Bank of America says “digital currencies seem inevitable,” adding that central bank digital currencies (CBDCs) and stablecoins are “a natural evolution of today’s monetary and payment systems.” The bank expects “private sector beneficiaries to emerge at all phases of CBDC implementation.”
Bank of America on the future of money and payments
The Bank of America (BOA) Global Research Team released a report on global cryptocurrencies, digital assets, and central bank digital currencies (CBDCs) earlier this week. The bank wrote:
Digital currencies seem inevitable. We view distributed ledgers and digital currencies, such as CBDCs and stablecoins, as a natural evolution of current monetary and payment systems.

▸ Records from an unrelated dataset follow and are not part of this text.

/-- A Temper solve is held or rejected and its timers raise requests; no coefficient is in force before its set (R241, R242, R243,
R244, R246, R376). With the path adapting, not retired and observed within 1 ms, TEMPER_SOLVE_END whose error is more than 0.5 dB above the last counts a rejection,
uses the observation up and changes nothing else of the path; an accepted one that is not poor is held pending, counted, and clears the path's dues. The set
in force stands in both cases, and no other path changes. TEMPER_REFRESH_DUE raises the half or the full request of a path whose age
has passed half or all of REFRESH, and lowers none. DPD_STALE of a sending path older than 4 × REFRESH and not stale marks it.
DIVERGE_RETRY, when due, adapts again, with the identity set to come at the next symbol tick. No other path changes. -/
def Obligations.TemperSolvesAndTimers : Prop :=
  (∀ (dt : Nat) (p : Fin 64) (sol : TemperSol) (s : State), (dpdOf s p).state = 1 → (txOf s p).retiredNow = false →
     (dpdOf s p).obs.any (fun n => decide (s.tb.now + dt ≤ n + 491520)) = true →
     ((dpdOf s p).nmse + 32 < sol.nmse →
       ∃ t, exec (.temperSolveEnd dt p sol) s = .next t ∧
         dpdOf t p = { dpdOf s p with rejects := min 255 ((dpdOf s p).rejects + 1), obs := none } ∧
         (∀ q, q ≠ p.val → dpdOf t q = dpdOf s q) ∧ t.host.mem = s.host.mem ∧ changesOnly (withReports [.tx]) s t) ∧
     (sol.nmse ≤ (dpdOf s p).nmse + 32 → sol.nmse ≤ -(64 * (s.tx.divThr : Int)) →
       ∃ t, exec (.temperSolveEnd dt p sol) s = .next t ∧ (dpdOf t p).pend.isSome ∧ (dpdOf t p).coef = (dpdOf s p).coef ∧
         (dpdOf t p).updates = min 0xFFFF ((dpdOf s p).updates + 1) ∧ (dpdOf t p).lastAt = t.tb.now ∧ (dpdOf t p).due = false ∧
         (dpdOf t p).half = false ∧ (dpdOf t p).stale = false ∧ (dpdOf t p).poor = 0 ∧ (dpdOf t p).obs = none ∧
         (∀ q, q ≠ p.val → dpdOf t q = dpdOf s q) ∧ t.host.mem = s.host.mem ∧ changesOnly (withReports [.tx]) s t)) ∧
  ((∀ (dt : Nat) (p : Fin 64) (s : State), ∃ t, exec (.temperRefreshDue dt p) s = .next t ∧
     dpdOf t p = { dpdOf s p with
       half := (dpdOf s p).half || decide (refreshCounts s ≤ 2 * (t.tb.now - (dpdOf s p).lastAt))
       due := (dpdOf s p).due || decide (refreshCounts s ≤ t.tb.now - (dpdOf s p).lastAt) } ∧
     (∀ q, q ≠ p.val → dpdOf t q = dpdOf s q) ∧ t.host.mem = s.host.mem ∧ changesOnly (withReports [.tx]) s t) ∧
   (∀ (dt : Nat) (p : Fin 64) (s : State), (txOf s p).radiating = true →
     4 * refreshCounts s ≤ s.tb.now + dt - (dpdOf s p).lastAt → (dpdOf s p).stale = false →
     ∃ t, exec (.dpdStale dt p) s = .next t ∧ dpdOf t p = { dpdOf s p with stale := true } ∧
       (∀ q, q ≠ p.val → dpdOf t q = dpdOf s q) ∧ changesOnly (withReports [.tx, .pwr]) s t) ∧
   (∀ (p : Fin 64) (s : State) (a : Nat), (dpdOf s p).retryAt = some a →
     ∃ t, exec (.divergeRetry p) s = .next t ∧ t.tb.now = max s.tb.now a ∧ (dpdOf t p).coef = (dpdOf s p).coef ∧
       (dpdOf t p).before = coefIdentity ∧ (dpdOf t p).restore = true ∧ (dpdOf t p).state = 1 ∧ (dpdOf t p).due = true ∧ (dpdOf t p).retryAt = none ∧ (dpdOf t p).pend = none ∧
       (∀ q, q ≠ p.val → dpdOf t q = dpdOf s q) ∧ t.host.mem = s.host.mem ∧ changesOnly (withReports [.tx]) s t))

/-- A capture's end puts its words into its memory and ends the command; timeouts end what waits (R198, R256, R277, R286,
R287, R288).
CAPTURE_END of a running CAPTURE whose last symbol has passed writes its words, zero where a path was settling or blanked, into the
receive or ORx buffer; SOUNDING_CAPTURE_END of
one whose symbols have passed writes into DRAM; CAPTURE_NO_GRANT at its due count, and LO_TIMEOUT of a waiting TX_CTRL at its due count, end the command. Each
ends with no command of that number left. -/
def Obligations.CapturesEndWithTheirData : Prop :=
  let gone := fun (t : State) (c : Cmd) => ∀ x ∈ t.host.cmds, x.seq ≠ c.seq
  (∀ (dt : Nat) (ref : CmdRef) (l : List CapWord) (s : State) (c : Cmd), runningOf s ref 0x0041 = some c →
    dB c.d 17 ≤ capDone (arrive dt s) c →
    ∃ t, exec (.captureEnd dt ref l) s = .next t ∧ gone t c ∧
      (dB c.d 16 ≠ 3 → t.ldl.orxCap = s.ldl.orxCap ∧ t.rx.capBytes = capBytesOf (arrive dt s) c.d c.note.toNat (dB c.d 17) ∧
        t.ldl.rxCap = captureWrite s.ldl.rxCap 0 t.rx.capBytes (capWord (arrive dt s) c) l) ∧
      (dB c.d 16 = 3 → t.ldl.rxCap = s.ldl.rxCap ∧
        t.ldl.orxCap = captureWrite s.ldl.orxCap 0 (capBytesOf (arrive dt s) c.d c.note.toNat (dB c.d 17)) (fun w => w.word.toNat) l) ∧
      t.ldl.dram = s.ldl.dram ∧ changesOnly (withReports [.dev, .ldl, .rx]) s t) ∧
  (∀ (dt : Nat) (ref : CmdRef) (l : List CapWord) (s : State) (c : Cmd) (due : Option Nat), cmdOf s ref = some c →
    c.stage = .running due → dOp c.d = 0x0052 → c.note.toNat + dB c.d 17 ≤ symNow (arrive dt s) →
    ∃ t, exec (.soundingCaptureEnd dt ref l) s = .next t ∧ gone t c ∧
      t.ldl.dram = captureWrite s.ldl.dram (dQ c.d 24) (soundBytes c.d) (soundWord (arrive dt s) c) l ∧
      t.ldl.rxCap = s.ldl.rxCap ∧ changesOnly (withReports [.dev, .ldl]) s t) ∧
  (∀ (ref : CmdRef) (s : State) (c : Cmd) (due : Nat), runningOf s ref 0x0041 = some c → c.stage = .running (some due) → c.note = 0 →
    ∃ t, exec (.captureNoGrant ref) s = .next t ∧ gone t c ∧ t.tb.now = max s.tb.now due ∧ changesOnly (withReports [.rx]) s t) ∧
  (∀ (ref : CmdRef) (s : State) (c : Cmd) (due : Nat), cmdOf s ref = some c → c.stage = .running (some due) → dOp c.d = 0x0030 →
    ∃ t, exec (.loTimeout ref) s = .next t ∧ gone t c ∧ t.tb.now = max s.tb.now due ∧ t.tx = s.tx ∧ changesOnly reportParts s t)

/-- A survey period that ends is mirrored, numbered and sent (R59, R60). With a survey running in a known band and its period over,
SURVEY_PERIOD_END numbers the next report, mirrors each path's RSSI, and begins the next period. -/
def Obligations.SurveyReportsAreNumberedAndSent : Prop :=
  ∀ (l : List SurveyPath) (s : State), surveyOn s = true → 11 ≤ s.mod.surveyFrames → noBand s = false →
    ∃ t, exec (.surveyPeriodEnd l) s = .next t ∧ t.mod.surveySeq = (s.mod.surveySeq + 1) % 256 ∧
      t.mod.surveyFrames = s.mod.surveyFrames - 10 ∧ (∀ p < 64, vget t.mod.rssi p 0 = (l.getD p {}).rssi) ∧
      t.host.mem = s.host.mem ∧ changesOnly (withReports [.mod]) s t

/-- A frame that fails a check is discarded under its cause; a downlink message that passes them all is held once (R131, R132, R133,
R146, R115, R134, R145, R148, R149, R150, R151). FH_FRAME_RX on a port that carries traffic answers a next state. The codewords corrected in it count in
its lane's FHL_FEC_CORR while the port's FEC is on. A frame under the minimum length leaves everything else but time; a wrong FCS counts under cause 0; then a frame with an uncorrectable codeword and FEC on
under 1 and in its lane's count, a lane leaving the distribution under 2, a foreign unicast address under 3, an EtherType other than
0xAEFE under 4, each once per message identified, at least once. A discarded frame changes nothing else. A frame of one message of
type 0 that passes the checks 0 to 13 and 15 is held: a KIND 1 message joins the direct stream buffers, and a KIND 0 message whose
flow has an open book with credit joins the Tundish, its book counting one arrival and one occupied slot. A KIND 1 message's arrival
counts in no Slag cause. -/
def Obligations.FramesAreDiscardedOrHeld : Prop :=
  (∀ (dt : Nat) (p : Port) (f : FhFrame) (s : State), portUp s p = true →
     let head := frameHead f.bytes
     let ecpri : Bool := head.2.1 ≤ 1 && head.2.2 == 0xAEFE
     let n := if ecpri then max 1 (splitMsgs 2300 (f.bytes.drop head.1)).1.length else 1
     let counted := fun (t : State) => ∀ m, laneOf t m = if portFecOn s p = true ∧ m = p.lane.val
       then { laneOf s m with fecCorr := min 0xFFFFFFFF ((laneOf s m).fecCorr + f.corrected) } else laneOf s m
     let fails := fun (cause count : Nat) => ∃ t, exec (.fhFrameRx dt p f) s = .next t ∧ t.tb.now = s.tb.now + dt ∧
       t.fh = { s.fh with slag := vmod s.fh.slag cause fun x => satTo 0xFFFFFFFF (x + count) } ∧ counted t ∧
       t.out = [] ∧ t.host.mem = s.host.mem ∧ changesOnly (withReports [.lanes, .fh]) s t
     (f.bytes.length < 60 → ∃ t, exec (.fhFrameRx dt p f) s = .next t ∧ t.tb.now = s.tb.now + dt ∧ t.out = [] ∧ t.fh = s.fh ∧ counted t ∧
       changesOnly (withReports [.lanes]) s t) ∧
     (60 ≤ f.bytes.length → f.fcsBad = true → fails 0 n) ∧
     (60 ≤ f.bytes.length → f.fcsBad = false → (f.fecBad = false ∨ portFecOn s p = false) → portLeaving s p = true → fails 2 n) ∧
     (60 ≤ f.bytes.length → f.fcsBad = false → f.fecBad = true → portFecOn s p = true →
       ∃ t, exec (.fhFrameRx dt p f) s = .next t ∧ t.fh.slag = (vmod s.fh.slag 1 fun x => satTo 0xFFFFFFFF (x + n)) ∧
         (laneOf t p.lane.val).fecUnc = min 0xFFFFFFFF ((laneOf s p.lane.val).fecUnc + 1) ∧
         changesOnly (withReports [.lanes, .fh]) s t) ∧
     (60 ≤ f.bytes.length → f.fcsBad = false → (f.fecBad = false ∨ portFecOn s p = false) → portLeaving s p = false →
       beAt f.bytes 0 6 ≠ portMac s p → beAt f.bytes 0 6 ≠ 2 ^ 48 - 1 → fails 3 n) ∧
     (60 ≤ f.bytes.length → f.fcsBad = false → (f.fecBad = false ∨ portFecOn s p = false) → portLeaving s p = false →
       beAt f.bytes 0 6 = portMac s p → ecpri = false → fails 4 1)) ∧
  (∀ (dt : Nat) (p : Port) (f : FhFrame) (s : State) (m : RxMsg) (x : Parsed), portUp s p = true →
     let a := arrive dt s
     60 ≤ f.bytes.length → f.fcsBad = false → f.fecBad = false → portLeaving s p = false →
     beAt f.bytes 0 6 = portMac s p → beAt f.bytes 0 6 ≠ 2 ^ 48 - 1 → (frameHead f.bytes).2.1 ≤ 1 → (frameHead f.bytes).2.2 = 0xAEFE →
     splitMsgs 2300 (f.bytes.drop (frameHead f.bytes).1) = ([m], true, 0) → (f.bytes.drop (frameHead f.bytes).1).length ≤ 9000 →
     m.rev = 1 → m.type = 0 → parseMsg a m = .ok x → x.ctrl = false → takesKind a x = true → isDl a x.sym = true →
     windowCause a x = none → layerShed a x = false → overlaps a x = false →
     (x.kind = 1 → ∃ t, exec (.fhFrameRx dt p f) s = .next t ∧ t.fh.slag = s.fh.slag ∧ t.fh.held = s.fh.held ∧
       t.fh.books = s.fh.books ∧
       t.fh.direct = s.fh.direct ++ [{ cc := x.cc, kind := 1, id := x.id, sym := x.sym, secs := x.secs, credited := false, dom := laneDom p.lane.val }] ∧
       changesOnly (withReports [.lanes, .fh, .run]) s t) ∧
     (∀ b, x.kind = 0 → bookOf a x.cc false x.id = some b → b.nextSeq = some x.seq → b.closing = 0 → 0 < bookHeld b →
       ∃ t c, exec (.fhFrameRx dt p f) s = .next t ∧ t.fh.direct = s.fh.direct ∧
         t.fh.held = s.fh.held ++ [{ cc := x.cc, kind := 0, id := x.id, sym := x.sym, secs := x.secs, credited := true, dom := laneDom p.lane.val }] ∧
         bookOf t x.cc false x.id = some c ∧ c.arrived = b.arrived + 1 ∧ c.occupied = b.occupied + 1 ∧ c.limit = b.limit ∧
         changesOnly (withReports [.lanes, .fh, .run]) s t))

/-- One-way delay requests are answered and measured; PTP frames act on the PTP port alone and count as foreign elsewhere (R160, R309,
R312). OWD_MESSAGE_RX on a port that carries traffic answers a next state: action 0 is answered at once; 1 is kept and not yet answered; 5
answers a kept one with its own arrival stamp, each with the port's receive correction; 2 to an open request of the device writes t2 − t1; 3 and 4 keep a request of the
device with the transmit correction and send it. Only the fronthaul and what is sent change. With the timebase on, PTP_FRAME_RX on a port other than TB_PTP.PORT
counts in FOREIGN and does nothing else. On the PTP port, in its domain, an Announce that wins selects its clock class, and a two-
step Sync waits for its Follow_Up; neither steers anything. -/
def Obligations.OneWayDelayAndPtpFrames : Prop :=
  (∀ (dt : Nat) (p : Port) (m : OwdMsg) (s : State), portUp s p = true →
     let a := arrive dt s
     let now := stampNow a (portAdjRx a p)
     let out := stampNow a (portAdjTx a p)
     ∃ t, exec (.owdMessageRx dt p m) s = .next t ∧ t.host.mem = s.host.mem ∧ changesOnly (withReports [.fh]) s t ∧
       (m.action.toNat = 0 → t.out = (owdSend a p m.src.toNat (owdPayload m.mid 2 now.1 now.2)).out ∧ t.fh = s.fh) ∧
       (m.action.toNat = 1 → t.out = [] ∧
         t.fh.owdReq = s.fh.owdReq ++ [{ port := p, mid := m.mid, own := false, stamp := stampNs now.1 now.2, src := m.src }]) ∧
       (∀ r, m.action.toNat = 5 → owdFind s p m.mid false = some r → r ∉ t.fh.owdReq ∧ t.out.length = 1 ∧ t.fh.owd = s.fh.owd) ∧
       (∀ r, m.action.toNat = 2 → owdFind s p m.mid true = some r → r ∉ t.fh.owdReq ∧ t.out = [] ∧
         vget t.fh.owd p.lane.val 0 = BitVec.ofNat 32 (tc 32 (stampNs m.sec.toNat m.ns.toNat - r.stamp))) ∧
       (m.action.toNat = 3 ∨ m.action.toNat = 4 →
         t.fh.owdReq = s.fh.owdReq ++ [{ port := p, mid := m.mid, own := true, stamp := stampNs out.1 out.2, src := m.src }] ∧
         t.out.length = m.action.toNat - 2)) ∧
  (∀ (dt : Nat) (p : Port) (m : PtpMsg) (s : State), tbOn s = true →
     let a := arrive dt s
     (p.code ≠ s.tb.ptpPort.toNat → ∃ t, exec (.ptpFrameRx dt p m) s = .next t ∧
       t.tb = { a.tb with ptpForeign := min 255 (s.tb.ptpForeign + 1) } ∧ t.host.mem = s.host.mem ∧ changesOnly reportParts s t) ∧
     (p.code = s.tb.ptpPort.toNat → m.domain = s.tb.ptpDomain → m.kind = .announce → m.best = true →
       ∃ t, exec (.ptpFrameRx dt p m) s = .next t ∧ t.tb = { a.tb with ptpSelected := true, ptpClass := m.clockClass } ∧
         t.host.mem = s.host.mem ∧ changesOnly reportParts s t) ∧
     (p.code = s.tb.ptpPort.toNat → m.domain = s.tb.ptpDomain → m.kind = .sync → m.twoStep = true →
       ∃ t, exec (.ptpFrameRx dt p m) s = .next t ∧ t.tb = { a.tb with ptpSync := some (m.seq, stamp16 a (portAdjRx a p)) } ∧
         t.host.mem = s.host.mem ∧ changesOnly reportParts s t))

“Our view is that CBDCs that leverage distributed ledger technology have the potential to revolutionize global financial systems and could be the most significant technological advancement in the history of money,” BOA described. .
The report explains that there are currently 114 central banks exploring CBDCs, representing 58% of the world’s countries and more than 95% of global GDP. He also notes that central bank digital currencies “do not change the definition of money, but will likely change how and when value is transferred over the next 15 years.”
According to Bank of America, “CBDC issuances by central banks seem inevitable for three reasons.” First, they “can increase the efficiency of cross-border and domestic payments and transfers”. In addition, they “can reduce the risk of loss of central bank monetary control” and “increase financial inclusion”.
The private sector is essential to the development of CBDCs
The Bank of America report adds that “the private sector is critical to the development and issuance of CBDCs,” stating:
Central banks and governments cannot build new financial systems based on distributed ledger technology alone and have indicated that they will leverage the private sector to drive innovation in digital assets. We expect private sector beneficiaries to emerge at all phases of CBDC implementation.
For example, the report notes that governments can “award contracts to payment and consulting companies in exchange for expertise.”
Bank of America also highlighted some risks. “The issuance and adoption of CBDCs could also increase the frequency of bank runs if not properly designed,” the bank warned, adding that “During times of stress in the banking system, people could withdraw deposits and exchange them for CBDCs, given that there is no credit or liquidity risk if distributed with the direct and hybrid approaches, increasing financial stability risks.
However, central banks could mitigate this risk by introducing CBDC holding limits, either temporarily or permanently.